-- ==== Sys2Proof/WellFormed.lean ====
section
/-! DEFINITION. Which terms stand for a command that can be sent: a chit body holds at most 40 bytes, a kind is below 0x80, and a
row that is one case of a request or of a chit carries the field that makes it that case. `exec` gives every term a meaning,
well-formed or not. -/

namespace Sys2Proof

/-- A chit body holds 0 to 40 bytes (Table 11-1). -/
def bodyFits (body : List Byte) : Bool := body.length ≤ 40

/-- The command is one that can be sent. -/
def Instr.wellFormed : Instr → Bool
  | .powerUp => true
  | .receiverIdleStart _ => true
  | .timeBaseExpiry => true
  | .receiveChit _ _ _ => true
  | .transmitChoice _ => true
  | .chitSent _ => true
  | .houseChitRefused _src kind body => bodyFits body && kind.toNat < 128
  | .stationSet _ _ _ => true
  | .bypass _ => true
  | .resume _ => true
  | .restart _ => true
  | .noticeEnable _ _ => true
  | .noticeClear _ _ => true
  | .noticeSet _ _ => true
  | .lineRead _ _ _ => true
  | .storeWrite _ _ _ _ _ => true
  | .storeRead _ _ => true
  | .storeFind _ _ _ _ _ => true
  | .storeSplit _ _ => true
  | .bankSelectBank _ choice => choice != 2
  | .bankSelectFollow _ => true
  | .maskWrite _ _ _ => true
  | .steerDefault _ _ _ => true
  | .counterRead _ _ _ => true
  | .loadWrite _ _ => true
  | .loadRead _ _ => true
  | .listRead _ _ _ => true
  | .heatAsk _ body => bodyFits body
  | .heatDone _ body => bodyFits body
  | .silenceExpiry _ => true
  | .minOffExpiry _ => true
  | .longWaitLimit _ => true
  | .feederSet _ _ => true
  | .perSecondWork _ _ => true
  | .slotClose _ => true
  | .ledgerRead _ _ _ _ => true
  | .kindSetDefine _ _ mode _ _ => mode != 1
  | .kindSetMarks _ _ _ _ => true
  | .countAdjust _ _ _ _ => true
  | .poolRead _ _ _ _ => true
  | .returnCount _ body => bodyFits body
  | .cabinetWrite _ _ => true
  | .cabinetRead _ _ _ => true
  | .reading _ body => bodyFits body
  | .dwellExpiry _ => true
  | .stalenessExpiry _ => true
  | .warmerCountAdd _ body => bodyFits body && body.getD 1 0 != 1
  | .warmerCountWithdraw _ body => bodyFits body && body.getD 1 0 == 1
  | .machineSet _ _ => true
  | .conveyorHold _ _ _ => true
  | .rackEventLoad _ body => bodyFits body && (7 ≤ body.length && body.getD 0 0 == 0)
  | .rackEventRinse _ body => bodyFits body && (7 ≤ body.length && body.getD 0 0 == 1)
  | .rackEventUnload _ body => bodyFits body && (5 ≤ body.length && body.getD 0 0 == 2)
  | .rackEventMalformed _ body => bodyFits body && (body.length < 5 || (2 < (body.getD 0 0).toNat || (body.getD 0 0 != 2 && body.length < 7)))
  | .rackTimerExpiry _ => true
  | .planWrite _ _ _ => true
  | .planRead _ _ => true
  | .planAppend _ _ _ => true
  | .sectionCancel _ _ => true
  | .sectionRead _ _ => true
  | .clockSet _ _ choice => choice != 2
  | .clockSetRead _ _ => true
  | .groupEvaluation _ => true
  | .fireRecheck _ => true
  | .graceExpiry _ => true
  | .reservationReport _ => true
  | .pageEndReport _ _ => true
  | .clearLimitExpiry _ => true
  | .teamWrite _ _ => true
  | .teamRead _ _ => true
  | .pageRaise _ _ _ _ => true
  | .pageRead _ _ _ => true
  | .pacerDelayExpiry _ => true
  | .pageAck _ body => bodyFits body
  | .ackExpiry _ => true

end Sys2Proof
end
----
**Task**.
Check each line of the data above for the word "toNat" and copy the ones where it is found.

**Solution to this task**.
  | .houseChitRefused _src kind body => bodyFits body && kind.toNat < 128
  | .rackEventMalformed _ body => bodyFits body && (body.length < 5 || (2 < (body.getD 0 0).toNat || (body.getD 0 0 != 2 && body.length < 7)))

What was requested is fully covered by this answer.